Tom was serving as a sealer several times this week and I was usually assigned as “sealers” assistant to him and the other sealers. This is one of our favourite assignments and we had some special experiences. On Saturday President Jensen sealed a Samoan couple and their seven children. Always exciting when small children are in the Temple. Tom sealed a British/Italian sister to her deceased parents after he first performed her parents sealing. Her whole family were together for this much anticipated occasion and they were all very touched. We also had a young adult girl come in her wheelchair. Her two friends had brought her to the Temple that day and did everything she wanted to do in the Temple. I asked if she had CP and she affirmed that she did but she still really wanted to kneel to perform the family sealings she had brought to do. She had never done sealings before and as I stood outside door I could hear weeping when the first sealing was performed. It was very sweet. The Temple provides you the opportunity to interact with special people as they participate in sacred work that has great meaning to them.
Dora Robertson, one of our single missionary sisters, invited us to lunch on Friday before we served our shift. She lives in one of the small bachelor suites in the Manor House and was able to sit at the table and without getting up, serve the food from the stove and the kitchen counter. It was a lovely lunch and such a kind thing for her to do for us. She is from Slovenia and will be returning home after the closure. She has been in England for years but her elderly father in Slovenia needs her and she is going to be with him.
Our coordinators, the Davenports, served their last day on Saturday. They have been very helpful and very kind to us. A new couple from Ontario arrived Friday. They are the Seaggers and the first new missionaries to arrive since our group in January. We have quite a few leaving soon so we are hoping we have replacements for them. It is a little concerning as our group is quickly moving up the seniority line and we still feel like we are learning. We really have remarkable, consecrated people serving here, all with their own interesting stories, heartbreaks and experiences. Everyone who comes, however, are experienced Temple workers. That is what we all have in common. Everyone loves serving here and as we have considered why that is, we have come to the conclusion that it is because we all serve every day in a remarkable environment and even when we leave, we all live together here on the Temple grounds, again in another remarkable environment of love, kindness and concern for one another and it is truly a Zion bubble.

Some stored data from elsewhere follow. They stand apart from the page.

/-- One visit of entry n (R233). -/
def State.visit (s : State) (n : Nat) : State :=
  if s.rb Reg.AGE_CFG 1 = false then s
  else match s.objAt n with
    | none => s
    | some e =>
      if e.static_ ∨ e.hit then s.setObj n (some { e with hit := false })
      else if e.age = false then s.setObj n (some { e with age := true })
      else (s.removeObj n).count Reg.AGE_REMOVED_CNT

/-- The instant of the visit of entry n, ns of device time (R233). -/
def Sweep.instant (w : Sweep) (n : Nat) : Nat := w.start + w.interval * 1000000000 * n / 2 ^ 20

/-- The end of an interval, ns of device time. -/
def Sweep.stop (w : Sweep) : Nat := w.start + w.interval * 1000000000

/-- The interval ends and the next one starts (R233). -/
def State.sweepEnd (s : State) (w : Sweep) : State :=
  let s := s.updObj fun t => { t with
    sweep := some ⟨w.stop, s.rf Reg.AGE_INTERVAL 11 0, 0⟩, sweeps := (t.sweeps + 1) % 65536 }
  let s := s.cause 0x6B 0
  if s.rb Reg.AGE_CFG 0 then s.event 0x6B 0x5110 [] else s

/-- The visit of entry n is made, or skipped during safe-hold (R234). -/
def State.makeVisit (s : State) (w : Sweep) (n : Nat) : State :=
  let s := s.updObj fun t => { t with sweep := some { w with pos := n + 1 } }
  if s.safe.active then s else s.visit n

/-- How many visits of an interval have instants before `lim`, ns of device time: those of the entries below this number. -/
def Sweep.before (w : Sweep) (lim : Nat) : Nat :=
  min (2 ^ 20) (((lim - w.start) * 2 ^ 20 + (w.interval * 1000000000 - 1)) / (w.interval * 1000000000))

/-- The visits of the interval in force at instants before `lim`, in their order (R233), each made under `act` of its
instant. A visit of an entry not valid at its instant does nothing, and its instant has passed as well. -/
def State.sweepDue (s : State) (lim : Nat) (act : Nat → (State → State) → State → State) : State :=
  match s.obj.sweep with
  | none => s
  | some w =>
    let l := (s.obj.objs.map (·.1)).filter fun n => decide (w.pos ≤ n) && decide (w.instant n < lim)
    (l.foldl (fun s n => act (w.instant n) (fun s => s.makeVisit w n) s) s).updObj fun t => { t with
      sweep := some { w with pos := max w.pos (w.before lim) } }

/-- All visits and interval ends at instants before `lim`, each made under `act` of its instant; at most n interval ends. -/
def State.sweepAll (s : State) (lim : Nat) (act : Nat → (State → State) → State → State) : Nat → State
  | 0 => s.sweepDue lim act
  | n + 1 =>
    match s.obj.sweep with
    | none => s
    | some w =>
      let s := s.sweepDue lim act
      if w.stop < lim then (act w.stop (fun s => s.sweepEnd w) s).sweepAll lim act n else s

/-- The intervals that may have ended since the one in force began. -/
def State.sweepsLeft (s : State) : Nat :=
  match s.obj.sweep with
  | none => 0
  | some w => (s.nowNs - w.start) / 1000000000 + 1
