-- ==== Sys2Proof/Machine/RowsConv.lean ====
section
/-!
DEFINITION. Monitor conversion: conversions, calibration, host windows and the Tile Table (chapter 07). One meaning
per command over the operations of its block.
-/

namespace Sys2Proof.Machine

/-- CONVERSION_SLOT (R137). -/
def execConversionSlot (dt : Nat) (pl : Plane) (t : Fin 608) (raw0 raw1 : BitVec 12)
    (s : State) : Host.Outcome State Fault Refusal :=
  s.run dt fun s => s.conversionSlot pl t raw0 raw1

/-- INJECTION_REQUEST (R148). -/
def execInjectionRequest (dt : Nat) (pl : Plane) (t : Fin 608) (who : InjWho) (chan : Fin 20) (acq gain : Fin 4) (acquiring : Bool)
    (s : State) : Host.Outcome State Fault Refusal :=
  s.run dt fun s => s.injectFor pl t who chan acq gain acquiring

/-- INJECTION_COMPLETE (R147). -/
def execInjectionComplete (dt : Nat) (pl : Plane) (t : Fin 608) (raw : BitVec 12)
    (s : State) : Host.Outcome State Fault Refusal :=
  s.run dt fun s => s.injectionComplete pl t raw

/-- INJECT (R150). -/
def execInject (dt : Nat) (o : Order) (a0 a1 : Word) (s : State) : Host.Outcome State Fault Refusal :=
  s.runCmd dt 0x15 4 o fun s => s.inject o a0 a1

/-- SELF_CAL (R151). -/
def execSelfCal (dt : Nat) (o : Order) (a0 : Word) (s : State) : Host.Outcome State Fault Refusal :=
  s.runCmd dt 0x15 1 o fun s => s.selfCal o a0

/-- CAL_DONE (R152). -/
def execCalDone (dt : Nat) (pl : Plane) (readings : List CalReading) (s : State) : Host.Outcome State Fault Refusal :=
  s.run dt fun s => s.calDone pl readings

/-- HACC_START (R146). -/
def execHaccStart (dt : Nat) (o : Order) (a0 a1 : Word) (s : State) : Host.Outcome State Fault Refusal :=
  s.runCmd dt 0x15 2 o fun s => s.haccStart o a0 a1

/-- HACC_STOP (R146). -/
def execHaccStop (dt : Nat) (o : Order) (a0 a1 : Word) (s : State) : Host.Outcome State Fault Refusal :=
  s.runCmd dt 0x15 3 o fun s => s.haccStop o a0 a1

/-- HACC_DONE (R146). -/
def execHaccDone (dt : Nat) (s : State) : Host.Outcome State Fault Refusal :=
  s.run dt fun s => s.haccDone

/-- RING_CALIBRATION (R136). -/
def execRingCalibration (dt : Nat) (pl : Plane) (residuals : List RingResidual)
    (s : State) : Host.Outcome State Fault Refusal :=
  s.run dt fun s => s.ringCalibration pl residuals

/-- TILE_TABLE_WRITE (R153). -/
def execTileTableWrite (dt : Nat) (t : Fin 608) (word : Fin 64) (v : Word)
    (s : State) : Host.Outcome State Fault Refusal :=
  s.run dt fun s => s.tableWrite .tiles fun s => s.tileWrite t word v

end Sys2Proof.Machine
end

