-- ==== Sys2Proof/Machine/RowsDrive.lean ====
section
/-!
DEFINITION. Element drive: range, sine generators, short circuits, nCLR and relighting (chapter 08). One meaning per
command over the operations of its block.
-/

namespace Sys2Proof.Machine

/-- SET_RANGE (R160). -/
def execSetRange (dt : Nat) (o : Order) (a0 a1 : Word) (s : State) : Host.Outcome State Fault Refusal :=
  s.runCmd dt 0x16 1 o fun s => s.setRange o a0 a1

/-- SYNC (R170). -/
def execSync (dt : Nat) (o : Order) (a0 a1 : Word) (s : State) : Host.Outcome State Fault Refusal :=
  s.runCmd dt 0x16 2 o fun s => s.sync o a0 a1

/-- FW_WRITE (R170). -/
def execFwWrite (dt : Nat) (t : Fin 608) (fw : BitVec 16) (s : State) : Host.Outcome State Fault Refusal :=
  s.run dt fun s => s.ownWrite 0x16 fun s => (s.fwWrite t fw.toNat, cDONE)

/-- DEGLITCH_HOLD_END (R161). -/
def execDeglitchHoldEnd (dt : Nat) (e : Fin 9728) (s : State) : Host.Outcome State Fault Refusal :=
  s.run dt fun s => s.holdEnd e

/-- DRV_SC (R162). -/
def execDrvSc (dt : Nat) (pl : Plane) (e : Fin 9728) (s : State) : Host.Outcome State Fault Refusal :=
  s.run dt fun s => (s.noteLimit pl e).drvSc pl e

/-- SC_FLAG_CLEAR (R163). -/
def execScFlagClear (dt : Nat) (v : Word) (s : State) : Host.Outcome State Fault Refusal :=
  s.run dt fun s => s.ownWrite 0x16 fun s => (s.scFlagClear v, cDONE)

/-- NCLR_FALL (R164). -/
def execNclrFall (dt : Nat) (s : State) : Host.Outcome State Fault Refusal :=
  s.runAny dt fun s => if s.dev.inReset.isSome then s.nclrInReset true else s.nclrFall

/-- NCLR_RISE (R166). -/
def execNclrRise (dt : Nat) (s : State) : Host.Outcome State Fault Refusal :=
  s.runAny dt fun s => if s.dev.inReset.isSome then s.nclrInReset false else s.nclrRise

/-- INPUT_VOA_RELEASE (R166). -/
def execInputVoaRelease (dt : Nat) (p : Fin 512) (s : State) : Host.Outcome State Fault Refusal :=
  s.run dt fun s => s.inputVoaRelease p

/-- RELIGHT_TIMEOUT (R166). -/
def execRelightTimeout (dt : Nat) (q : Fin 512) (s : State) : Host.Outcome State Fault Refusal :=
  s.run dt fun s => s.relightTimeout q

/-- DITHER_TICK (R168). -/
def execDitherTick (dt : Nat) (s : State) : Host.Outcome State Fault Refusal :=
  s.run dt fun s => s.ditherTick

end Sys2Proof.Machine
end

Keith and Lynda Rushforth invited us for dinner on Sunday. They are a British couple and he is also a sealer. They are a wonderful couple and we really had fun with them us they explained where and how we should travel and they also shared with us the interesting, heartbreaking and eventually happy story of their daughter Katie. They are friends, as well as many others, that we would like to keep after we leave England.
Churchill’s Chartwell
The Shurtleffs at Chartwell
Chartwell
On Monday the vans took us to Haskin’s beautiful new plant nursery just down the road where we shopped and ate at the cute restaurant. They then drove us to Chartwell, Winston Churchill’s home, only about eight miles away. It is still furnished with their furnishings in the decor Lady Churchill planned. His clothes, uniforms and many of his awards were on display and many of his paintings hung on the walls. We would like to go back when the beautiful gardens are in bloom and the weather is warmer so we can walk around the large property. When both vans go, we take about 20 missionaries with us. We took a picture of the Shurtleffs standing behind Chartwell. They are a great couple. They have served as a Temple, Mission and MTC President and wife. He is a world known composer and conductor. They are fun and funny. They keep thinking they are old but aren’t we all.